## [Required work]
Here are the records. Write out exactly the lines between the one holding "queue's rest (the" and the one holding "no fault; that", inclusive.

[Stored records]
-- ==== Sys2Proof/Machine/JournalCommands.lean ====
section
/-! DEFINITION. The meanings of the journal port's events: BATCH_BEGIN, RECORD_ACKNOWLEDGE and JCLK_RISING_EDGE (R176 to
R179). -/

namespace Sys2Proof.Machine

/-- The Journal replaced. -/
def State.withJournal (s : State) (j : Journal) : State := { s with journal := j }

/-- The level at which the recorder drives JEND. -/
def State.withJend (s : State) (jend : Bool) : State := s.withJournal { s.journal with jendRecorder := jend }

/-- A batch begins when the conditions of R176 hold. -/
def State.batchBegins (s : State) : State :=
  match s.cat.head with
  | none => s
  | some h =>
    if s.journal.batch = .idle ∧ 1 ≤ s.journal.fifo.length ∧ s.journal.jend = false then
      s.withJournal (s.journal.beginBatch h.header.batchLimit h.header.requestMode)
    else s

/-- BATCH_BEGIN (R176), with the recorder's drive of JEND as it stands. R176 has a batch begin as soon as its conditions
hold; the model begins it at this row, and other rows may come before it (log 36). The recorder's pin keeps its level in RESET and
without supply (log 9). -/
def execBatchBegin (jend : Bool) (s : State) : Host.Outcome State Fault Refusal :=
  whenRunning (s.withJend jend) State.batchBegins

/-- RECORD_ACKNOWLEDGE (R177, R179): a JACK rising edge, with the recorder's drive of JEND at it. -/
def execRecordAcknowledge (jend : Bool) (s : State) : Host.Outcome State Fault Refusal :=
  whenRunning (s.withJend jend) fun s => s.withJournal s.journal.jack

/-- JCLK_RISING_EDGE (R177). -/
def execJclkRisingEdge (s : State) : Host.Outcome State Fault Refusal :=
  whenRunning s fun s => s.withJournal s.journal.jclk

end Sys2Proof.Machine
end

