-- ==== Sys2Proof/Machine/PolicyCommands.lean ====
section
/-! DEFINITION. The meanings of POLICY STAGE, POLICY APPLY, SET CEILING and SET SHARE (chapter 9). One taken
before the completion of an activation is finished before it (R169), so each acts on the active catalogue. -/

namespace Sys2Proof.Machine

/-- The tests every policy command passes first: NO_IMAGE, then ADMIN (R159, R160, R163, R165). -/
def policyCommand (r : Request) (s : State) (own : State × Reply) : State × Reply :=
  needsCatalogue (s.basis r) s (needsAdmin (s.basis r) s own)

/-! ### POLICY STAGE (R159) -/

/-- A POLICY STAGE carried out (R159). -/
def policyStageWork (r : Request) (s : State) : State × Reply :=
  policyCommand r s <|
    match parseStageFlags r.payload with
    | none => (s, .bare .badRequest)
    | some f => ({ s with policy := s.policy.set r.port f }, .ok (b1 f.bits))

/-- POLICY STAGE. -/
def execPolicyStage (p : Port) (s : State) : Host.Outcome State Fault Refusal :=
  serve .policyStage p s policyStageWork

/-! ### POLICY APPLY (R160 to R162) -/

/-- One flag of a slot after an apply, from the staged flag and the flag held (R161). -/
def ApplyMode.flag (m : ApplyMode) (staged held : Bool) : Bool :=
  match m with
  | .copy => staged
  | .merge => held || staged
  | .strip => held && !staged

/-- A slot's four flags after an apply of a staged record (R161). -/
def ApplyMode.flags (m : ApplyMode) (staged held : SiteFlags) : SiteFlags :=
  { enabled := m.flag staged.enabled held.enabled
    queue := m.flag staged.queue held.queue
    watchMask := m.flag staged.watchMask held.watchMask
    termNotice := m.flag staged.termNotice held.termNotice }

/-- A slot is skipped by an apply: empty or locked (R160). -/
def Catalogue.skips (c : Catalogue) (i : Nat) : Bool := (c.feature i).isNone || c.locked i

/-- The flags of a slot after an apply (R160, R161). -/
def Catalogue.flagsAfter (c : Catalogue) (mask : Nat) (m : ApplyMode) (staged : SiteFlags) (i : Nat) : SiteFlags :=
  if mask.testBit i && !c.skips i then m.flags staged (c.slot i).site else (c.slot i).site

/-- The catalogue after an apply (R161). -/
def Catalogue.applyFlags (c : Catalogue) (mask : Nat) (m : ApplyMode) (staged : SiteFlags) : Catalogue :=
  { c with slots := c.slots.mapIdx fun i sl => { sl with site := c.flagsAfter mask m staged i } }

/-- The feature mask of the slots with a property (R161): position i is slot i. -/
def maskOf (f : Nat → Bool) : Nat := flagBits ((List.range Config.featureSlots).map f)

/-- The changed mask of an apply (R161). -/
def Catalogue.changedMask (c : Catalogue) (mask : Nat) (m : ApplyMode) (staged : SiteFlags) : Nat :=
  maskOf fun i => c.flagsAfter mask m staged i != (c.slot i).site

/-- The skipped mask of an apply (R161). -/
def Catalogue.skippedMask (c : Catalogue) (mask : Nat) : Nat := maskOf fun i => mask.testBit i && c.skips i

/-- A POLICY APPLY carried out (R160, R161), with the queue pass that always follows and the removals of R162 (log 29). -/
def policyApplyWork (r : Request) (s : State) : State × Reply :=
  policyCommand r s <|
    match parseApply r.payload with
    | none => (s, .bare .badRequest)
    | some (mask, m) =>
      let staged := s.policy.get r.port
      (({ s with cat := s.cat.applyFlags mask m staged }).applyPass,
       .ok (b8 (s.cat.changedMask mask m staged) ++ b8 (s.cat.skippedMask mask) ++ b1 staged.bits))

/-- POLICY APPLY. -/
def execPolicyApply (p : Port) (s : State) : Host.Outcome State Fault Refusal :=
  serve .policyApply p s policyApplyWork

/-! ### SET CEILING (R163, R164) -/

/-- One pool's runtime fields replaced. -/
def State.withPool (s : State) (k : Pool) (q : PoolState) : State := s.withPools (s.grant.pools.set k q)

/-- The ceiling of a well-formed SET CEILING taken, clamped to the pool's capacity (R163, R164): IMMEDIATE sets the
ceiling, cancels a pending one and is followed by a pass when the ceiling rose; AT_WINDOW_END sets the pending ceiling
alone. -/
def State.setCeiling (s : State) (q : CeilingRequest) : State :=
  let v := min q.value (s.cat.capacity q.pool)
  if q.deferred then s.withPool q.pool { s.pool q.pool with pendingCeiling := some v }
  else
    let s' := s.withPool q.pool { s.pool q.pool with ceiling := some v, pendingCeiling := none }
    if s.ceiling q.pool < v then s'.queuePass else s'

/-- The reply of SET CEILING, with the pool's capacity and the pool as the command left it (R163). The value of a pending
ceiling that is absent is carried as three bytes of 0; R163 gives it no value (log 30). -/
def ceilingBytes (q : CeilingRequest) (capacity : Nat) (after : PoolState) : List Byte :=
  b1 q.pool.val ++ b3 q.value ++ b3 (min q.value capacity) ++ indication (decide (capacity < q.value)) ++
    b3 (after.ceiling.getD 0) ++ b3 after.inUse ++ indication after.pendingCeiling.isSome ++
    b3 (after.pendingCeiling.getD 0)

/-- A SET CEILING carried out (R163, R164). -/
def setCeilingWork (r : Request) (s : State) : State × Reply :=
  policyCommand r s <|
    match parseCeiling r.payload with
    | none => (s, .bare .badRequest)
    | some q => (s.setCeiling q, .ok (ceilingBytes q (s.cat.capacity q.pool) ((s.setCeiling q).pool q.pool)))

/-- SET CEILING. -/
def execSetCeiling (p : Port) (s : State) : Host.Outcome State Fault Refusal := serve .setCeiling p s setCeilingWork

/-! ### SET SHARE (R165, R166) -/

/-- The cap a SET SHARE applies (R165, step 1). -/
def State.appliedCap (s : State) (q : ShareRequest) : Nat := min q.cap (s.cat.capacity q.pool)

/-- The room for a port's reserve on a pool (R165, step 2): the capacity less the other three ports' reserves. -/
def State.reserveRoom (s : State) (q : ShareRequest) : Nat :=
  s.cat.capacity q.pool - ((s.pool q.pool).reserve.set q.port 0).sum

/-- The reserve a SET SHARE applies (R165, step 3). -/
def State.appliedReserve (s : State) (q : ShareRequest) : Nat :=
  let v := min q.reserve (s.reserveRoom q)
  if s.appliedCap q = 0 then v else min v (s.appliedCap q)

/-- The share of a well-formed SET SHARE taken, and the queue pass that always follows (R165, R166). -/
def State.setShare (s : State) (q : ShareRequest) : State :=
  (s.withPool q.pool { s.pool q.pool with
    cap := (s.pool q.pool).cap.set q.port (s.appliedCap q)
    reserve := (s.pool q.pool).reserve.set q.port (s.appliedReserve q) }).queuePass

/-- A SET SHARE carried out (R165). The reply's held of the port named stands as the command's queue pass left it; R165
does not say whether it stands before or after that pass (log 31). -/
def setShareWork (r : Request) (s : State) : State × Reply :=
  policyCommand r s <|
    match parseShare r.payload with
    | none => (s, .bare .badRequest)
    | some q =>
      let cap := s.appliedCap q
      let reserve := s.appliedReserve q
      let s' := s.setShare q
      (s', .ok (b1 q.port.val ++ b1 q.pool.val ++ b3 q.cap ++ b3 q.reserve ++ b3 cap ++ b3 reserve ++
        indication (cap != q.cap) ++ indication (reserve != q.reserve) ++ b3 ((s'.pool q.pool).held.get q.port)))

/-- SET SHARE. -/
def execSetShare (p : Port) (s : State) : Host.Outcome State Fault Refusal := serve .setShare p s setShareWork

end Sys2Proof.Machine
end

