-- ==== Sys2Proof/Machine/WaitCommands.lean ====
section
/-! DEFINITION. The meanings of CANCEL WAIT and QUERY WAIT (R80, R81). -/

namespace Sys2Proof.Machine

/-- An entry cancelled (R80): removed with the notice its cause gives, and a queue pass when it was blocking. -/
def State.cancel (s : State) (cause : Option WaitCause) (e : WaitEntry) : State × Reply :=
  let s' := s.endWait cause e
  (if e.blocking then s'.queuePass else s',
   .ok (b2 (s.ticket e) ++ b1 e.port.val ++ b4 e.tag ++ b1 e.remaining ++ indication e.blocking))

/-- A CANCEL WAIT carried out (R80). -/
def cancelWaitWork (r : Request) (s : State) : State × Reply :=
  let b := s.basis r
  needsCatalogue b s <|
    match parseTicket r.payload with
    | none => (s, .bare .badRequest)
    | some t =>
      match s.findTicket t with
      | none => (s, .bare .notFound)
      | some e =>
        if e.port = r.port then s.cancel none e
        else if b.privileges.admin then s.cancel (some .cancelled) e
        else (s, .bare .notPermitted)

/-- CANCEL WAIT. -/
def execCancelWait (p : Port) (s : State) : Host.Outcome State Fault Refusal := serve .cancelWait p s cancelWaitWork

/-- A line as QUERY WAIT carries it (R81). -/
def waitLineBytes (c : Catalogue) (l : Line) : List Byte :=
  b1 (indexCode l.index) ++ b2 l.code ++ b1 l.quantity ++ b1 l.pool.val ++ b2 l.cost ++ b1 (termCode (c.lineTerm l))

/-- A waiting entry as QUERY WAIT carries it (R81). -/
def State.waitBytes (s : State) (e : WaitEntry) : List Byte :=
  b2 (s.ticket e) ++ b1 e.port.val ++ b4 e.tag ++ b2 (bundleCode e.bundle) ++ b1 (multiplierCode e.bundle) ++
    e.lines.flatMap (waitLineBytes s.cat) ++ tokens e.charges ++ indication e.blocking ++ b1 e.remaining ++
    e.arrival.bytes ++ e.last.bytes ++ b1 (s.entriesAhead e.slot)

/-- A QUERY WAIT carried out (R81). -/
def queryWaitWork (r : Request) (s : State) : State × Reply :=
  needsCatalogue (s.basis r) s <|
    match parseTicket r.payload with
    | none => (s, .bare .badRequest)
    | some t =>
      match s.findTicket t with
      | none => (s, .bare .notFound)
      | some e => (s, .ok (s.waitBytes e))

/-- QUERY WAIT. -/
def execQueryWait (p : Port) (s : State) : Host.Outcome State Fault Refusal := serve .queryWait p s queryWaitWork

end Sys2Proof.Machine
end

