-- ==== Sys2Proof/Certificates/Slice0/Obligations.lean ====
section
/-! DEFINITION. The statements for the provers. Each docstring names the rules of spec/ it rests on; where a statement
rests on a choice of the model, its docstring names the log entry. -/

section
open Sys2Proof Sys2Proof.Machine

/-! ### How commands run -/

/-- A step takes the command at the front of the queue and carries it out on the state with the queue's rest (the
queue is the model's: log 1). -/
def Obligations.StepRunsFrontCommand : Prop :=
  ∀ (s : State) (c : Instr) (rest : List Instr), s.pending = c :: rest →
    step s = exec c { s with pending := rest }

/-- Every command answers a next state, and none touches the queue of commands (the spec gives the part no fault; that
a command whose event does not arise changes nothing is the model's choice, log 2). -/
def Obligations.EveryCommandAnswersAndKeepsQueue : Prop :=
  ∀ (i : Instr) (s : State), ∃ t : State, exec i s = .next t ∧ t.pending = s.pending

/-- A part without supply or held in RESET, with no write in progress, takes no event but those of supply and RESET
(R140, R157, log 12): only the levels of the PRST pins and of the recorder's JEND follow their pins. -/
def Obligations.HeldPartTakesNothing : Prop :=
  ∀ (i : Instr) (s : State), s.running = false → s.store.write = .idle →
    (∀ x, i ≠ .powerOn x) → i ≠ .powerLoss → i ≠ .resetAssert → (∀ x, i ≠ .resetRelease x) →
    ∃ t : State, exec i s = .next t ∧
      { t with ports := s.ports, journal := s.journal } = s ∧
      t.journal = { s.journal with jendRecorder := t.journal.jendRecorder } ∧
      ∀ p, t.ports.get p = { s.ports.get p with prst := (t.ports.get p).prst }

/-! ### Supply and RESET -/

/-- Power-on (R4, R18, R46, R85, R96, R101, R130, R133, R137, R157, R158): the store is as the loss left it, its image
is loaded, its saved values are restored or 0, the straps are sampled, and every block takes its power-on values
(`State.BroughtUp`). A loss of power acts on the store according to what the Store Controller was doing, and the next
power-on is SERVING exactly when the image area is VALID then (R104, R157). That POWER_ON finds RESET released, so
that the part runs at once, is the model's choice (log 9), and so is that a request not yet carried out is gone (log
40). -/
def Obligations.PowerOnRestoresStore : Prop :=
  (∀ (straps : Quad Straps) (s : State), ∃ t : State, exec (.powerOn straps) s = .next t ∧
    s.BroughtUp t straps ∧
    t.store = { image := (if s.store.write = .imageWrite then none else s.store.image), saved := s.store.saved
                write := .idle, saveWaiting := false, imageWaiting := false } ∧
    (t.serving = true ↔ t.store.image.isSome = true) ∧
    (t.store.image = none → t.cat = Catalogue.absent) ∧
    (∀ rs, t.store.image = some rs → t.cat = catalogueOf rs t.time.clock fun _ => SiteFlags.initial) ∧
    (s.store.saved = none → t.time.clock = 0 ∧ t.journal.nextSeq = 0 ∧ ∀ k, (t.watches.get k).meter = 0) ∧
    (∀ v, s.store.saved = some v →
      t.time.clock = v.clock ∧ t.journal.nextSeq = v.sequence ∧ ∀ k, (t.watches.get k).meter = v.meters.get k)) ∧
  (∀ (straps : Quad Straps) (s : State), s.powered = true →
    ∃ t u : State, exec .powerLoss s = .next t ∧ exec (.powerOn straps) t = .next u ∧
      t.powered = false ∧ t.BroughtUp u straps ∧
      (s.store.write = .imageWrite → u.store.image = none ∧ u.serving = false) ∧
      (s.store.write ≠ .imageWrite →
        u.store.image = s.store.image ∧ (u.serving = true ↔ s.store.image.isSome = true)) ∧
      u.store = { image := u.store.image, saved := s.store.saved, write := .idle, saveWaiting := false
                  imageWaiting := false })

## [Written response]
/-- A step takes the command at the front of the queue and carries it out on the state with the queue's rest (the
queue is the model's: log 1). -/
def Obligations.StepRunsFrontCommand : Prop :=
  ∀ (s : State) (c : Instr) (rest : List Instr), s.pending = c :: rest →
    step s = exec c { s with pending := rest }

/-- Every command answers a next state, and none touches the queue of commands (the spec gives the part no fault; that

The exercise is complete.